EXERCISE GOAL = Where "bitN" occurs in a line of the entries below, copy that line.

Records excerpted from a collection
-- ==== Sys2Proof/Certificates/Slice0/Obligations.lean ====
section
/-! DEFINITION. The statements about the block. Each docstring names the rules of the spec that its statement rests on. -/

open Sys2Proof Sys2Proof.Machine

/-- 00 scope of the block: a step with a command in front of the queue is exec of it, with the queue's rest. -/
def Obligations.StepRunsFront : Prop :=
  ∀ (c : Instr) (r : List Instr) (s : State), s.pending = c :: r → step s = exec c { s with pending := r }

/-- With no command and no posted write waiting the block idles for one tick of 100 ns: time goes on, reads of the firmware
store may suspend its erase, lost staging copies are written again, and every 1 µs each link in ALIGN sends ALIGN, or ALIGN_ACK once
it has the peer's ALIGN (10 R276); nothing else moves (the tick is the model's choice, log 1). -/
def Obligations.IdleTick : Prop :=
  ∀ s : State, s.pending = [] → (∀ p, p < 8 → s.stalledOf p = []) →
    ∃ t, step s = .next t ∧
      t = { s with now := s.now + 1, fst := t.fst, media := t.media, links := t.links, out := t.out } ∧
      ((s.now + 1) % 10 ≠ 0 ∨ (∀ p ∈ s.links, p.2.st ≠ 3) → t.links = s.links ∧ t.out = s.out) ∧
      ((s.now + 1) % 10 = 0 → ∀ k l, tfind s.links k = some l → l.st = 3 → ∃ x,
        Output.flit k (flitBytes (flitHeader 0 0 false 2 false) (l.ctrlPayload (if l.gotAlign = true then 2 else 1))) x ∈ t.out) ∧
      t.fst = { s.fst with susp := t.fst.susp, reads := t.fst.reads } ∧
      t.media = { s.media with blks := t.media.blks }

/-- 03 R66, R71, R84: a posted write of TASK bytes without byte 58 stores every byte at offsets 0 to 63 with its presence bit,
the last value counts; nothing else moves. While the last command has not left the task register, the write waits and the
task register stays as it is. -/
def Obligations.TaskWriteStoresBytes : Prop :=
  (∀ (s : State) (g qid : Nat) (bytes : List (Nat × Byte)) (q : Queue),
    s.reach g = true → s.intakeMode = true → s.q g qid = some q → q.held = none → s.stalledOf (s.portOf g) = [] →
    q.task.length = 64 → (∀ p ∈ bytes, p.1 ≠ 58) →
    ∃ t q', exec (.taskWrite g qid bytes) s = .next t ∧ t = { s with qs := t.qs } ∧ t.q g qid = some q' ∧
      q' = { q with task := q'.task, presence := q'.presence } ∧ q'.task.length = 64 ∧
      (∀ i, i < 64 → q'.task.getD i 0 =
        match bytes.reverse.find? (fun p => p.1 == i) with | some p => p.2 | none => q.task.getD i 0) ∧
      (∀ i, i < 64 → q'.presence.getLsbD i = (q.presence.getLsbD i || bytes.any (fun p => p.1 == i))) ∧
      ∀ g' qid', qkey g' qid' ≠ qkey g qid → t.q g' qid' = s.q g' qid') ∧
  (∀ (s : State) (g qid i : Nat) (bytes : List (Nat × Byte)) (q : Queue),
    s.reach g = true → s.intakeMode = true → s.q g qid = some q → q.held = some i →
    exec (.taskWrite g qid bytes) s =
      .next (s.setStalled (s.portOf g) (s.stalledOf (s.portOf g) ++ [.taskWrite g qid bytes])))

/-- 03 R68, R73, R80, R83; 02 R47: a sound seal whose tag is not outstanding in the queue takes a credit, advances EXPSEQ,
clears the presence mask and puts the command in a free slot; with no credit free it is dropped: OVR and FN_ERR.OVR are set,
DROPCNT counts it, REJSEQ records its SEQ, and no slot is taken. -/
def Obligations.SealOutcomes : Prop :=
  (∀ (s : State) (g qid : Nat) (bytes : List (Nat × Byte)) (q q1 : Queue),
    s.reach g = true → s.intakeMode = true → s.q g qid = some q → q.held = none → s.stalledOf (s.portOf g) = [] →
    storeTask q bytes = q1 → bytes.any (fun p => decide (p.1 = 58)) = true → s.openFor g q1 = true →
    fieldLe q1.task 58 1 = 0x5C → q1.presence = BitVec.allOnes 64 → fieldLe q1.task 56 2 = q1.expseq.toNat →
    (q1.chken = true → fieldLe q1.task 60 2 = (crc16 (q1.task.take 56)).toNat) → q1.avail ≠ 0 →
    (s.slotsOf g qid).any (fun p => decide ((cmdOf p.2.cmd).tag = (cmdOf q1.task).tag)) = false →
    ∃ t i x, exec (.seal g qid bytes) s = .next t ∧
      t = { s with qs := t.qs, sub := { s.sub with slots := t.sub.slots, accepts := s.sub.accepts + 1 }, par := { s.par with old := [] } } ∧
      i = tfree s.sub.slots 65536 0 ∧ t.slot i = some x ∧
      x.cmd = q1.task ∧ x.gfn = g ∧ x.qid = qid ∧ x.acceptAt = s.now ∧ x.loc = .taskReg ∧ x.phase = .waiting ∧
      t.q g qid = some { q1 with avail := q1.avail - 1, expseq := q1.expseq + 1, held := some i, presence := 0 } ∧
      (∀ g' qid', qkey g' qid' ≠ qkey g qid → t.q g' qid' = s.q g' qid') ∧ ∀ j, j ≠ i → t.slot j = s.slot j) ∧
  (∀ (s : State) (g qid : Nat) (bytes : List (Nat × Byte)) (q q1 : Queue),
    s.reach g = true → s.intakeMode = true → s.q g qid = some q → q.held = none → s.stalledOf (s.portOf g) = [] →
    storeTask q bytes = q1 → bytes.any (fun p => decide (p.1 = 58)) = true → s.openFor g q1 = true →
    fieldLe q1.task 58 1 = 0x5C → q1.presence = BitVec.allOnes 64 → fieldLe q1.task 56 2 = q1.expseq.toNat →
    (q1.chken = true → fieldLe q1.task 60 2 = (crc16 (q1.task.take 56)).toNat) → q1.avail = 0 →
    ∃ t, exec (.seal g qid bytes) s = .next t ∧ t = { s with qs := t.qs, fns := t.fns, out := t.out } ∧
      (t.fn g).err.getLsbD 3 = true ∧
      t.q g qid = some { q1 with ovr := true, dropcnt := satInc q1.dropcnt, presence := 0,
                                 rejseq := BitVec.ofNat 16 (fieldLe q1.task 56 2) } ∧
      ∀ g' qid', qkey g' qid' ≠ qkey g qid → t.q g' qid' = s.q g' qid')

/-- 03 R84, R85, R93: the landing FIFO of the group takes the command that reached the group first from its task register;
the arbiter moves the head of the next FIFO to the store and gives it the next ordinal, and that FIFO is now the one served
last. -/
def Obligations.LandingMovesCommands : Prop :=
  (∀ (s : State) (g qid i : Nat) (q : Queue) (x : Slot),
    s.q g qid = some q → q.held = some i → s.slot i = some x → s.landingRuns = true →
    (tget s.sub.landing (s.portOf g) []).length < 512 → s.firstArrived i x = true → s.stalledOf (s.portOf g) = [] →
    ∃ t, exec (.landingMove g qid) s = .next t ∧
      t = { s with qs := t.qs, sub := { s.sub with slots := t.sub.slots, landing := t.sub.landing }, pwr := { s.pwr with gated := false } } ∧
      t.q g qid = some { q with held := none } ∧ t.slot i = some { x with loc := .landing } ∧
      tget t.sub.landing (s.portOf g) [] = tget s.sub.landing (s.portOf g) [] ++ [i] ∧
      (∀ g' qid', qkey g' qid' ≠ qkey g qid → t.q g' qid' = s.q g' qid') ∧ ∀ j, j ≠ i → t.slot j = s.slot j) ∧
  (∀ (s : State) (p i : Nat) (r : List Nat) (x : Slot),
    s.landingRuns = true → arbPick s.sub.landing s.sub.arbLast = some p → tget s.sub.landing p [] = i :: r →
    s.slot i = some x →
    ∃ t, exec .landingArbiter s = .next t ∧
      t = { s with sub := { s.sub with slots := t.sub.slots, landing := t.sub.landing, arbLast := p, nextOrd := s.sub.nextOrd + 1 } } ∧
      tget t.sub.landing p [] = r ∧ (∀ p', p' ≠ p → tget t.sub.landing p' [] = tget s.sub.landing p' []) ∧
      t.slot i = some { x with loc := .store, ordinal := s.sub.nextOrd.toNat } ∧ ∀ j, j ≠ i → t.slot j = s.slot j)

/-- 03 R80, R86–R88: the entry of a command whose result is fixed, first of its ring's entries to become ready, goes to TAIL
of its ring under the phase bit where the ring has a free entry; its credit returns, and the command leaves the block. -/
def Obligations.EntryGoesToRing : Prop :=
  ∀ (s : State) (i : Nat) (x : Slot) (q : Queue),
    s.slot i = some x → x.phase = .fixed → s.pwr.pfailLow = false → x.logTo = none → s.q x.gfn x.qid = some q →
    q.hasRoom = true → s.firstReady i x = true → s.dmaOk x.gfn = true → q.resetting = false → q.deleting = false →
    (s.fn x.gfn).abBusy = false → (s.port (s.portOf x.gfn)).reset = false →
    ∃ t q', exec (.completionEntryWrite i) s = .next t ∧ t.slot i = none ∧ t.q x.gfn x.qid = some q' ∧
      q'.avail = q.avail + 1 ∧ q'.tail = (if q.tail + 1 = q.entries then 0 else q.tail + 1) ∧
      q'.phase = (q.phase != decide (q.tail + 1 = q.entries)) ∧
      Output.hostWrite x.gfn (q.base + q.tail * 32)
        (cqeBytes (cmdOf x.cmd).tag x.qid x.status (cmdOf x.cmd).seq x.result.toNat (q.avail + 1) 0 (s.lat x.acceptAt) q.phase)
        false ∈ t.out ∧
      t = { s with qs := t.qs, fns := t.fns, sub := t.sub, hz := t.hz, hist := t.hist, out := t.out }

/-- 02 R51, R52; 03 R90: a coalescing timer that ends raises its ring's message; an interval that ends sends the message
it delayed; an unmasked vector sends one message for what it held and clears its PBA bit; clearing the function mask leaves
the vectors' own masks. -/
def Obligations.MessagesAreSent : Prop :=
  (∀ (s : State) (g qid : Nat) (q : Queue),
    s.q g qid = some q → q.timer.isSome = true → q.vector ≠ 0xFFFF →
    ∃ t, exec (.coalescingTimerExpiry g qid) s = .next t ∧
      t.q g qid = some { q with pend := 0, timer := none, tbase := 0 } ∧ t = { s with qs := t.qs, fns := t.fns, out := t.out } ∧
      (s.dmaOk g = true → ((s.fn g).vec q.vector).mask = false → (s.fn g).fmask = false → (s.fn g).msixEn = true →
        ((s.fn g).vec q.vector).addr ≠ 0 → ((s.fn g).vec q.vector).gap = false →
        t.out = s.out ++ [.msix g q.vector ((s.fn g).vec q.vector).addr ((s.fn g).vec q.vector).data])) ∧
  (∀ (s : State) (g v : Nat), ((s.fn g).vec v).gap = true → ((s.fn g).vec v).delayed = true → ((s.fn g).vec v).mask = false →
    (s.fn g).fmask = false → (s.fn g).msixEn = true → ((s.fn g).vec v).addr ≠ 0 → s.dmaOk g = true →
    ∃ t, exec (.irqGapExpiry g v) s = .next t ∧ t = { s with fns := t.fns, out := t.out } ∧
      t.out = s.out ++ [.msix g v ((s.fn g).vec v).addr ((s.fn g).vec v).data] ∧ ((t.fn g).vec v).delayed = false ∧
      ((t.fn g).vec v).gap = true) ∧
  (∀ (s : State) (g v : Nat), s.reach g = true → s.stalledOf (s.portOf g) = [] → s.modeOf ≠ 5 → v ≤ s.vectors g →
    (s.fn g).fmask = false → (s.fn g).msixEn = true → ((s.fn g).vec v).pba = true → ((s.fn g).vec v).addr ≠ 0 → ((s.fn g).vec v).gap = false →
    s.dmaOk g = true →
    ∃ t, exec (.msixUnmask g (some v)) s = .next t ∧ t = { s with fns := t.fns, out := t.out } ∧
      t.out = s.out ++ [.msix g v ((s.fn g).vec v).addr ((s.fn g).vec v).data] ∧ ((t.fn g).vec v).mask = false ∧
      ((t.fn g).vec v).pba = false) ∧
  (∀ (s : State) (g : Nat), s.reach g = true → s.stalledOf (s.portOf g) = [] → s.modeOf ≠ 5 →
    ∃ t, exec (.msixUnmask g none) s = .next t ∧ t = { s with fns := t.fns, out := t.out } ∧ (t.fn g).fmask = false ∧
      ∀ v, ((t.fn g).vec v).mask = ((s.fn g).vec v).mask)

/-- 03 R70, R89, R96; 08 R227: a valid CR_HEAD value becomes HEAD, another one sets HEADF; GO of TQ_RESET closes the queue and
reaches every tag with 0x300, and a queue without tags returns to its creation values at once. -/
def Obligations.QueuePageWrites : Prop :=
  (∀ (s : State) (g qid value : Nat) (q : Queue), s.reach g = true → s.stalledOf (s.portOf g) = [] → s.intakeMode = true →
    s.q g qid = some q → headValid q (value % 65536) = true →
    ∃ t q', exec (.crHeadWrite g qid value) s = .next t ∧ t = { s with qs := t.qs } ∧ t.q g qid = some q' ∧
      q'.head = value % 65536 ∧ q' = { q with head := q'.head, pend := q'.pend, timer := q'.timer, tbase := q'.tbase }) ∧
  (∀ (s : State) (g qid value : Nat) (q : Queue), s.reach g = true → s.stalledOf (s.portOf g) = [] → s.intakeMode = true →
    s.q g qid = some q → headValid q (value % 65536) = false →
    exec (.crHeadWrite g qid value) s = .next (s.modQ g qid (fun q => { q with headf := true }))) ∧
  (∀ (s : State) (g qid value : Nat) (q : Queue), s.reach g = true → s.stalledOf (s.portOf g) = [] → s.intakeMode = true →
    s.q g qid = some q → bitN value 0 = true → q.resetting = false → q.deleting = false → s.slotsOf g qid ≠ [] →
    ∃ t, exec (.tqResetWrite g qid value) s = .next t ∧
      t = { s with qs := t.qs, sub := t.sub, hz := t.hz, zones := t.zones, media := t.media, vat := t.vat, ldp := t.ldp, cip := t.cip } ∧
      t.q g qid = some { q with resetting := true, presence := 0, cnt300 := 0 } ∧ s.reached t (s.slotsOf g qid) 0x300) ∧
  (∀ (s : State) (g qid value : Nat) (q : Queue), s.reach g = true → s.stalledOf (s.portOf g) = [] → s.intakeMode = true →
    s.q g qid = some q → bitN value 0 = true → q.resetting = false → q.deleting = false → s.slotsOf g qid = [] →
    (s.fn g).abBusy = false → s.waiters (.queueReset g qid) = [] → s.waiters (.queueResetMerged g qid) = [] →
    ∃ t, exec (.tqResetWrite g qid value) s = .next t ∧ t = { s with qs := t.qs } ∧ t.q g qid = some q.recreate)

WRITTEN REPLY =
    s.q g qid = some q → bitN value 0 = true → q.resetting = false → q.deleting = false → s.slotsOf g qid ≠ [] →
    s.q g qid = some q → bitN value 0 = true → q.resetting = false → q.deleting = false → s.slotsOf g qid = [] →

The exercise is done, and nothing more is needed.